Hacía quince días se había colado entre los camerinos de un concierto en Buenaventura solo para ver, frente a frente, a Héctor Lavoe, su ídolo. Le gustaba ‘Triste y vacía’. Le gustaba, también, coleccionar mapas y lápices de colores.
Ese día lo acompañaba Patricia, su esposa, quien últimamente venía disgustada porque él le mandaba besos y piropos al poeta Harold Alvarado Tenorio (H.A.T.)
En realidad, su esposo ya se había acostado con muchos, desde el colegio, y también con algunos escritores. La leyenda dice que Patricia se enteró de aquellas insinuaciones, y entonces decidió dejarlo solo, irse, evaporarse, no sin antes gritarle loco degenerado.
El pelo suelto, los lentes rocosos, ese andar de pájaro herido por el viento, Caicedo la buscó por los restaurantes de Cali, por las avenidas, por las tiendas, en todos los parques donde habían sido felices. Pero no la encontró.

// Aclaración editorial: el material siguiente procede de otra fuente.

/-! ### `modCircuit` -/

@[simp] theorem State.modCircuit_pending (c : Fin 16) (f : Circuit → Circuit) :
    (s.modCircuit c f).pending = s.pending := rfl
@[simp] theorem State.modCircuit_now (c : Fin 16) (f : Circuit → Circuit) : (s.modCircuit c f).now = s.now := rfl
@[simp] theorem State.modCircuit_resetHeld (c : Fin 16) (f : Circuit → Circuit) :
    (s.modCircuit c f).resetHeld = s.resetHeld := rfl
@[simp] theorem State.modCircuit_joined (c : Fin 16) (f : Circuit → Circuit) :
    (s.modCircuit c f).joined = s.joined := rfl
@[simp] theorem State.modCircuit_number (c : Fin 16) (f : Circuit → Circuit) :
    (s.modCircuit c f).number = s.number := rfl
@[simp] theorem State.modCircuit_config (c : Fin 16) (f : Circuit → Circuit) :
    (s.modCircuit c f).config = s.config := rfl
@[simp] theorem State.modCircuit_ports (c : Fin 16) (f : Circuit → Circuit) : (s.modCircuit c f).ports = s.ports := rfl
@[simp] theorem State.modCircuit_map (c : Fin 16) (f : Circuit → Circuit) : (s.modCircuit c f).map = s.map := rfl
@[simp] theorem State.modCircuit_reach (c : Fin 16) (f : Circuit → Circuit) : (s.modCircuit c f).reach = s.reach := rfl
@[simp] theorem State.modCircuit_deferred (c : Fin 16) (f : Circuit → Circuit) :
    (s.modCircuit c f).deferred = s.deferred := rfl
@[simp] theorem State.modCircuit_circuits (c : Fin 16) (f : Circuit → Circuit) :
    (s.modCircuit c f).circuits = s.circuits.set c (f s.circuits[c]) := rfl
@[simp] theorem State.modCircuit_claims (c : Fin 16) (f : Circuit → Circuit) :
    (s.modCircuit c f).claims = s.claims := rfl
@[simp] theorem State.modCircuit_calls (c : Fin 16) (f : Circuit → Circuit) : (s.modCircuit c f).calls = s.calls := rfl
@[simp] theorem State.modCircuit_callUnit (c : Fin 16) (f : Circuit → Circuit) :
    (s.modCircuit c f).callUnit = s.callUnit := rfl
@[simp] theorem State.modCircuit_playout (c : Fin 16) (f : Circuit → Circuit) :
    (s.modCircuit c f).playout = s.playout := rfl
@[simp] theorem State.modCircuit_incidents (c : Fin 16) (f : Circuit → Circuit) :
    (s.modCircuit c f).incidents = s.incidents := rfl
@[simp] theorem State.modCircuit_readings (c : Fin 16) (f : Circuit → Circuit) :
    (s.modCircuit c f).readings = s.readings := rfl
@[simp] theorem State.modCircuit_warnings (c : Fin 16) (f : Circuit → Circuit) :
    (s.modCircuit c f).warnings = s.warnings := rfl
@[simp] theorem State.modCircuit_speed (c : Fin 16) (f : Circuit → Circuit) : (s.modCircuit c f).speed = s.speed := rfl
@[simp] theorem State.modCircuit_pages (c : Fin 16) (f : Circuit → Circuit) : (s.modCircuit c f).pages = s.pages := rfl
@[simp] theorem State.modCircuit_faces (c : Fin 16) (f : Circuit → Circuit) : (s.modCircuit c f).faces = s.faces := rfl
@[simp] theorem State.modCircuit_toll (c : Fin 16) (f : Circuit → Circuit) : (s.modCircuit c f).toll = s.toll := rfl
@[simp] theorem State.modCircuit_counts (c : Fin 16) (f : Circuit → Circuit) :
    (s.modCircuit c f).counts = s.counts := rfl
@[simp] theorem State.modCircuit_faults (c : Fin 16) (f : Circuit → Circuit) :
    (s.modCircuit c f).faults = s.faults := rfl
@[simp] theorem State.modCircuit_lineFlag (c : Fin 16) (f : Circuit → Circuit) :
    (s.modCircuit c f).lineFlag = s.lineFlag := rfl
@[simp] theorem State.modCircuit_response (c : Fin 16) (f : Circuit → Circuit) :
    (s.modCircuit c f).response = s.response := rfl

/-! ### `modClaim` -/

@[simp] theorem State.modClaim_pending (b : Fin 4) (f : ClaimRecord → ClaimRecord) :
    (s.modClaim b f).pending = s.pending := rfl
@[simp] theorem State.modClaim_now (b : Fin 4) (f : ClaimRecord → ClaimRecord) : (s.modClaim b f).now = s.now := rfl
@[simp] theorem State.modClaim_resetHeld (b : Fin 4) (f : ClaimRecord → ClaimRecord) :
    (s.modClaim b f).resetHeld = s.resetHeld := rfl
@[simp] theorem State.modClaim_joined (b : Fin 4) (f : ClaimRecord → ClaimRecord) :
    (s.modClaim b f).joined = s.joined := rfl
@[simp] theorem State.modClaim_number (b : Fin 4) (f : ClaimRecord → ClaimRecord) :
    (s.modClaim b f).number = s.number := rfl
@[simp] theorem State.modClaim_config (b : Fin 4) (f : ClaimRecord → ClaimRecord) :
    (s.modClaim b f).config = s.config := rfl
@[simp] theorem State.modClaim_ports (b : Fin 4) (f : ClaimRecord → ClaimRecord) :
    (s.modClaim b f).ports = s.ports := rfl
@[simp] theorem State.modClaim_map (b : Fin 4) (f : ClaimRecord → ClaimRecord) : (s.modClaim b f).map = s.map := rfl
@[simp] theorem State.modClaim_reach (b : Fin 4) (f : ClaimRecord → ClaimRecord) :
    (s.modClaim b f).reach = s.reach := rfl
@[simp] theorem State.modClaim_deferred (b : Fin 4) (f : ClaimRecord → ClaimRecord) :
    (s.modClaim b f).deferred = s.deferred := rfl
@[simp] theorem State.modClaim_circuits (b : Fin 4) (f : ClaimRecord → ClaimRecord) :
    (s.modClaim b f).circuits = s.circuits := rfl
@[simp] theorem State.modClaim_claims (b : Fin 4) (f : ClaimRecord → ClaimRecord) :
    (s.modClaim b f).claims = s.claims.set b (f s.claims[b]) := rfl
@[simp] theorem State.modClaim_calls (b : Fin 4) (f : ClaimRecord → ClaimRecord) :
    (s.modClaim b f).calls = s.calls := rfl
@[simp] theorem State.modClaim_callUnit (b : Fin 4) (f : ClaimRecord → ClaimRecord) :
    (s.modClaim b f).callUnit = s.callUnit := rfl
@[simp] theorem State.modClaim_playout (b : Fin 4) (f : ClaimRecord → ClaimRecord) :
    (s.modClaim b f).playout = s.playout := rfl
@[simp] theorem State.modClaim_incidents (b : Fin 4) (f : ClaimRecord → ClaimRecord) :
    (s.modClaim b f).incidents = s.incidents := rfl
@[simp] theorem State.modClaim_readings (b : Fin 4) (f : ClaimRecord → ClaimRecord) :
    (s.modClaim b f).readings = s.readings := rfl
@[simp] theorem State.modClaim_warnings (b : Fin 4) (f : ClaimRecord → ClaimRecord) :
    (s.modClaim b f).warnings = s.warnings := rfl
@[simp] theorem State.modClaim_speed (b : Fin 4) (f : ClaimRecord → ClaimRecord) :
    (s.modClaim b f).speed = s.speed := rfl
@[simp] theorem State.modClaim_pages (b : Fin 4) (f : ClaimRecord → ClaimRecord) :
    (s.modClaim b f).pages = s.pages := rfl
@[simp] theorem State.modClaim_faces (b : Fin 4) (f : ClaimRecord → ClaimRecord) :
    (s.modClaim b f).faces = s.faces := rfl
@[simp] theorem State.modClaim_toll (b : Fin 4) (f : ClaimRecord → ClaimRecord) : (s.modClaim b f).toll = s.toll := rfl
@[simp] theorem State.modClaim_counts (b : Fin 4) (f : ClaimRecord → ClaimRecord) :
    (s.modClaim b f).counts = s.counts := rfl
@[simp] theorem State.modClaim_faults (b : Fin 4) (f : ClaimRecord → ClaimRecord) :
    (s.modClaim b f).faults = s.faults := rfl
@[simp] theorem State.modClaim_lineFlag (b : Fin 4) (f : ClaimRecord → ClaimRecord) :
    (s.modClaim b f).lineFlag = s.lineFlag := rfl
@[simp] theorem State.modClaim_response (b : Fin 4) (f : ClaimRecord → ClaimRecord) :
    (s.modClaim b f).response = s.response := rfl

Ese día regresó al departamento y escribió una carta, la última carta de su vida: “(…) tengo en estos momentos el corazón en pedazos y ya no sé dónde recogerlos, o no sé qué hacer con ellos. (…) Patricita, te lo suplico, por favor, créeme, el acto, los movimientos, los gestos que yo hice con H.A.T. no fueron de homosexualismo, yo no soy homosexual. Fue que se me fue contagiando la locura de él”.
Luego escribió unos párrafos más, miró su novela ‘¡Qué viva la música!’, recién salida de la imprenta, y no soportó. Tomó sesenta pastillas de Seconal, una a una, sin inquietarse demasiado, y se tendió a esperar los efectos.
Eran los primeros días de marzo de 1977 y había un sol radiante. Sobre su máquina de escribir, se encontraron cómics donde resaltaban corazones rotos.
**2.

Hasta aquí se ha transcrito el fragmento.